Researchers at the Ecole polytechnique federale de Lausanne (EPFL) Switzerland, in collaboration with PSA Peugeot Citroen, developed an on-board emotion detector based on the analysis of facial expressions.
The problem was to get the device to recognise irritation on the face of a driver. Everyone expresses this state somewhat differently a kick, an epithet, a nervous tic or an impassive face, researchers said.
The solution explored by scientists in EPFL`s Signal Processing 5 Laboratory (LTS5), adapted a facial detection device for use in a car, using an infrared camera placed behind the steering wheel.
Hua Gao and Anil Yuce, who spearheaded the research, tracked only two expressions: anger and disgust, whose manifestations are similar to those of anger.
Two phases of tests were carried out. First, the system "learned" to identify the two emotions using a series of photos of subjects expressing them. Then the same exercise was carried out using videos.
The images were taken both in an office setting as well as in real life situations, in a car that was made available for the project.

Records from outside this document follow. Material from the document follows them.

-- ==== Sys2Proof/Tests/Slice0.lean ====
section
/-!
SUPPORT. Tests of the HBE model. The expected values are those of `spec/95_test_vectors.md` (the row is named in each docstring) or hand
calculations from the rules named. The second half gives, for each obligation with hypotheses, states and operands that meet them.
-/

namespace Sys2Proof.Tests

open Sys2Proof.Machine

/-! ### Helpers -/

/-- The state an answer goes on from; the reset state where there is none. -/
def nextOf : Answer → State
  | .next t => t
  | .fault _ => State.reset
  | .refused _ => State.reset

/-- The next state of an answer, none where there is none. -/
def goesOn : Answer → Option State
  | .next t => some t
  | .fault _ => none
  | .refused _ => none

/-- The state after one command. -/
def after (i : Instr) (s : State) : State := nextOf (exec i s)

/-- The state after a few commands from a state. -/
def afterAll (is : List Instr) (s : State) : State := nextOf (execAll is s)

/-- The state before S3 to S6: a fault is recorded. -/
def faultedState : State := { State.reset with err := 3#4, errInfo := 0x007A#16 }

/-- A state with one code: symbol `k` has the code `c`. -/
def withCode (k : Symbol) (c : List Bool) : State := State.reset.ctWrite k (codeEntry c)

/-- The root with two leaf children `a` (left) and `b` (right). -/
def smallTree : Table TreeNode :=
  [(0, ⟨true, false, true, true, 1#9, 2#9, 0#8⟩), (1, ⟨true, true, false, false, 0#9, 0#9, 0x61#8⟩),
    (2, ⟨true, true, false, false, 0#9, 0#9, 0x62#8⟩)]

/-- The "hello" tree H of V2. -/
def treeH : Table TreeNode :=
  [(0, ⟨true, false, true, true, 1#9, 4#9, 0#8⟩), (1, ⟨true, false, true, true, 2#9, 3#9, 0#8⟩),
    (2, ⟨true, true, false, false, 0#9, 0#9, 0x6F#8⟩), (3, ⟨true, true, false, false, 0#9, 0#9, 0x65#8⟩),
    (4, ⟨true, false, true, true, 5#9, 6#9, 0#8⟩), (5, ⟨true, true, false, false, 0#9, 0#9, 0x68#8⟩),
    (6, ⟨true, true, false, false, 0#9, 0#9, 0x6C#8⟩)]

/-- The skewed tree S of P5. -/
def treeS : Table TreeNode :=
  [(0, ⟨true, false, true, true, 1#9, 2#9, 0#8⟩), (1, ⟨true, true, false, false, 0#9, 0#9, 0x61#8⟩),
    (2, ⟨true, false, true, true, 3#9, 4#9, 0#8⟩), (3, ⟨true, true, false, false, 0#9, 0#9, 0x62#8⟩),
    (4, ⟨true, false, true, true, 5#9, 6#9, 0#8⟩), (5, ⟨true, true, false, false, 0#9, 0#9, 0x63#8⟩),
    (6, ⟨true, true, false, false, 0#9, 0#9, 0x64#8⟩)]

/-- The root is the leaf `a`, as in U8 to U13. -/
def leafRoot : Table TreeNode := [(0, ⟨true, true, false, false, 0#9, 0#9, 0x61#8⟩)]

/-- An unpacker with a tree that holds a byte at the root. -/
def holding (tree : Table TreeNode) (b : Byte) (pad : BitVec 3) : State :=
  { State.reset with tn := tree, hold := b, holdv := true, buPad := pad }

/-! ### Well-formed commands: each check refuses an ill-formed one -/

/-- R74: `n` is at most 32. -/
theorem test_wf_refuses_chunk_too_long : (Instr.ctSet 1#8 33#8 0#32).wellFormed = false := by decide

/-- R74: no bit of `bits` at or above `n`. -/
theorem test_wf_refuses_stray_bits : (Instr.ctApp 1#8 2#8 4#32).wellFormed = false := by decide

/-- R76: a leaf has no left child. -/
theorem test_wf_refuses_leaf_with_left : (Instr.tnWr 0#9 true true false 1#9 0#9 0#8).wellFormed = false := by decide

/-- R76: a leaf has no right child. -/
theorem test_wf_refuses_leaf_with_right : (Instr.tnWr 0#9 true false true 0#9 1#9 0#8).wellFormed = false := by decide

/-- R76: an internal node has no symbol. -/
theorem test_wf_refuses_internal_symbol : (Instr.tnWr 0#9 false true true 1#9 2#9 0x41#8).wellFormed = false := by decide

/-- R76: an absent left child has index 0. -/
theorem test_wf_refuses_absent_left_index : (Instr.tnWr 0#9 false false true 1#9 1#9 0#8).wellFormed = false := by decide

/-- R76: an absent right child has index 0. -/
theorem test_wf_refuses_absent_right_index : (Instr.tnWr 0#9 false true false 1#9 1#9 0#8).wellFormed = false := by decide

/-- The extremes that R74 and R76 allow. -/
theorem test_wf_accepts_extremes :
    (Instr.ctSet 0xFF#8 32#8 0xFFFFFFFF#32).wellFormed = true ∧ (Instr.tnWr 511#9 false true true 511#9 511#9 0#8).wellFormed = true := by
  decide

/-! ### Decoding: words of the spec -/

/-- R72, the words of format Z in the opcode map R78. -/
theorem test_decode_formatZ :
    decode 0x0000000000000000#64 = .ok .nop ∧ decode 0x0100000000000000#64 = .ok .reset ∧
    decode 0x0200000000000000#64 = .ok .rdStatus ∧ decode 0x1000000000000000#64 = .ok .faClr ∧
    decode 0x2000000000000000#64 = .ok .ctClr ∧ decode 0x3100000000000000#64 = .ok .bpEnd ∧
    decode 0x3200000000000000#64 = .ok .bpRdpad ∧ decode 0x4000000000000000#64 = .ok .tnClr ∧
    decode 0x5200000000000000#64 = .ok .buEnd := by decide

/-- R73, format S: F1, F4, B1, U3. -/
theorem test_decode_formatS :
    decode 0x110000000000006C#64 = .ok (.faPush 0x6C#8) ∧ decode 0x12000000000000FF#64 = .ok (.faRd 0xFF#8) ∧
    decode 0x3000000000000068#64 = .ok (.bpPush 0x68#8) ∧ decode 0x510000000000009F#64 = .ok (.buByte 0x9F#8) := by decide

/-- R74, format C: T3, T4, T5. -/
theorem test_decode_formatC :
    decode 0x2102070000000033#64 = .ok (.ctSet 2#8 7#8 0x33#32) ∧
    decode 0x21412000DEADBEEF#64 = .ok (.ctSet 0x41#8 32#8 0xDEADBEEF#32) ∧
    decode 0x224108000000005A#64 = .ok (.ctApp 0x41#8 8#8 0x5A#32) := by decide

/-- R76, format T: N1, N3, N4, N6. -/
theorem test_decode_formatT :
    decode 0x4160000010040000#64 = .ok (.tnWr 0#9 false true true 1#9 4#9 0#8) ∧
    decode 0x4140000010000000#64 = .ok (.tnWr 0#9 false true false 1#9 0#9 0#8) ∧
    decode 0x4120000000010000#64 = .ok (.tnWr 0#9 false false true 0#9 1#9 0#8) ∧
    decode 0x4181FF00000000FF#64 = .ok (.tnWr 511#9 true false false 0#9 0#9 0xFF#8) := by decide

/-- R77, format B: U1, U2. -/
theorem test_decode_formatB :
    decode 0x5000000600000000#64 = .ok (.buCfg 6#3 0#32) ∧
    decode 0x50000007FFFFFFFF#64 = .ok (.buCfg 7#3 0xFFFFFFFF#32) := by decide

/-- The encoder on the same words (T4, N6, N7, U2). -/
theorem test_encode_words :
    encode (.ctSet 0x41#8 32#8 0xDEADBEEF#32) = 0x21412000DEADBEEF#64 ∧
    encode (.tnWr 511#9 true false false 0#9 0#9 0xFF#8) = 0x4181FF00000000FF#64 ∧
    encode (.tnWr 511#9 false true true 511#9 511#9 0#8) = 0x4161FF1FF1FF0000#64 ∧
    encode (.buCfg 7#3 0xFFFFFFFF#32) = 0x50000007FFFFFFFF#64 := by decide

/-- The assembler forms of R82 and the pseudo-command `CT_CODE` of R83 (N2, N3, N4, T3, T4 with T5). -/
theorem test_assembler_forms :
    encode (tnWrLeaf 2#9 0x6F#8) = 0x418002000000006F#64 ∧ encode (tnWrInt 0#9 (some 1#9) none) = 0x4140000010000000#64 ∧
    encode (tnWrInt 0#9 none (some 1#9)) = 0x4120000000010000#64 ∧
    encode (ctSetString 2#8 [false, true, true, false, false, true, true]) = 0x2102070000000033#64 ∧
    (ctCode 0x41#8 (chunkBits 32#8 0xDEADBEEF#32 ++ chunkBits 8#8 0x5A#32)).map encode =
      [0x21412000DEADBEEF#64, 0x224108000000005A#64] := by decide

/-- X1, X2: unassigned opcodes. -/
theorem test_illegal_opcode :
    decode 0x0300000000000000#64 = .error .unassignedOpcode ∧ decode 0x1300000000000000#64 = .error .unassignedOpcode ∧
    decode 0x4200000000000000#64 = .error .unassignedOpcode ∧ decode 0xFF00000000000000#64 = .error .unassignedOpcode := by decide

/-- X3, X8, X12, X15, X23, X25: a reserved bit of each format. -/
theorem test_illegal_reserved_bit :
    decode 0x0000000000000001#64 = .error .reservedBit ∧ decode 0x1100000000000100#64 = .error .reservedBit ∧
    decode 0x2100200100000000#64 = .error .reservedBit ∧ decode 0x4190000000000041#64 = .error .reservedBit ∧
    decode 0x5000010000000000#64 = .error .reservedBit ∧ decode 0x5200000000000001#64 = .error .reservedBit := by decide

/-- X10, X11, X13: format C. -/
theorem test_illegal_chunk :
    decode 0x2101210000000000#64 = .error .chunkTooLong ∧ decode 0x2101020000000004#64 = .error .chunkStrayBits ∧
    decode 0x22001F0080000000#64 = .error .chunkStrayBits := by decide

/-- X17 to X21: format T. -/
theorem test_illegal_node :
    decode 0x41C0000010000000#64 = .error .leafWithChild ∧ decode 0x41A0000000010000#64 = .error .leafWithChild ∧
    decode 0x4162000000000000#64 = .error .indexTooLarge ∧ decode 0x4140000000010000#64 = .error .absentChildIndex ∧
    decode 0x4160000010020041#64 = .error .internalWithSymbol := by decide

/-- X22: format B. -/
theorem test_illegal_padding : decode 0x5000000800000000#64 = .error .paddingTooLarge := by decide

/-- The odd but legal word `TN_WR 0, INT 32, 0` (part 2.6), read as a table word. -/
theorem test_decodeTableWord : decodeTableWord 64 0x4160000200000000 = some (.tnWr 0#9 false true true 32#9 0#9 0#8) := by decide

/-! ### Steps -/

/-- F1 through a step: the placed word is the one executed. -/
theorem test_step_runs_placed_word :
    goesOn (step (State.reset.withFetchWord 64 0x110000000000006C)) =
      goesOn (exec (.faPush 0x6C#8) { State.reset.withFetchWord 64 0x110000000000006C with pc := 1 }) := by decide

/-- X10: an illegal word records its opcode byte and the position moves on. -/
theorem test_step_illegal_word :
    (nextOf (step (State.reset.withFetchWord 64 0x2101210000000000))).err = 6#4 ∧
    (nextOf (step (State.reset.withFetchWord 64 0x2101210000000000))).errInfo = 0x0021#16 ∧
    (nextOf (step (State.reset.withFetchWord 64 0x2101210000000000))).pc = 1 := by decide

/-- S6: an illegal word in the fault state is dropped. -/
theorem test_step_illegal_word_dropped :
    goesOn (step (faultedState.withFetchWord 64 0x0300000000000000)) =
      some { faultedState.withFetchWord 64 0x0300000000000000 with pc := 1 } := by decide

/-- S7: in the fault state `RD_STATUS` with a reserved bit set is dropped too. -/
theorem test_step_only_exact_status_word :
    (nextOf (step (faultedState.withFetchWord 64 0x0200000000000001))).rsp = [] ∧
    (nextOf (step (faultedState.withFetchWord 64 0x0200000000000000))).rsp = [0x007A0003#32] := by decide

/-! ### System commands -/

/-- S1. -/
theorem test_nop : goesOn (exec .nop { State.reset with nbits := 3#3 }) = some { State.reset with nbits := 3#3 } := by decide

/-- S9: pending bits and the held byte are dropped, nothing is emitted. -/
theorem test_reset_drops_pending :
    goesOn (exec .reset { State.reset with hist := [(1, 5#32)], acc := 0xA0#8, nbits := 3#3, hold := 9#8, holdv := true, pko := [7#8] }) =
      some { State.reset with pko := [7#8] } := by decide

The rapidity with which the comparison between filmed images and thus detection could be carried out depended on the analysis methods used.
But overall, the system worked well and irritation could be accurately detected in the majority of cases.
Additional research aims to explore updating the system in real-time to complement the static database a self-taught human-machine interface, or a more advanced facial monitoring algorithm, said Gao.
Detecting emotions is only one indicator for improving driver safety and comfort. In this project, it was coupled with a fatigue detector that measures the percentage of eyelid closure.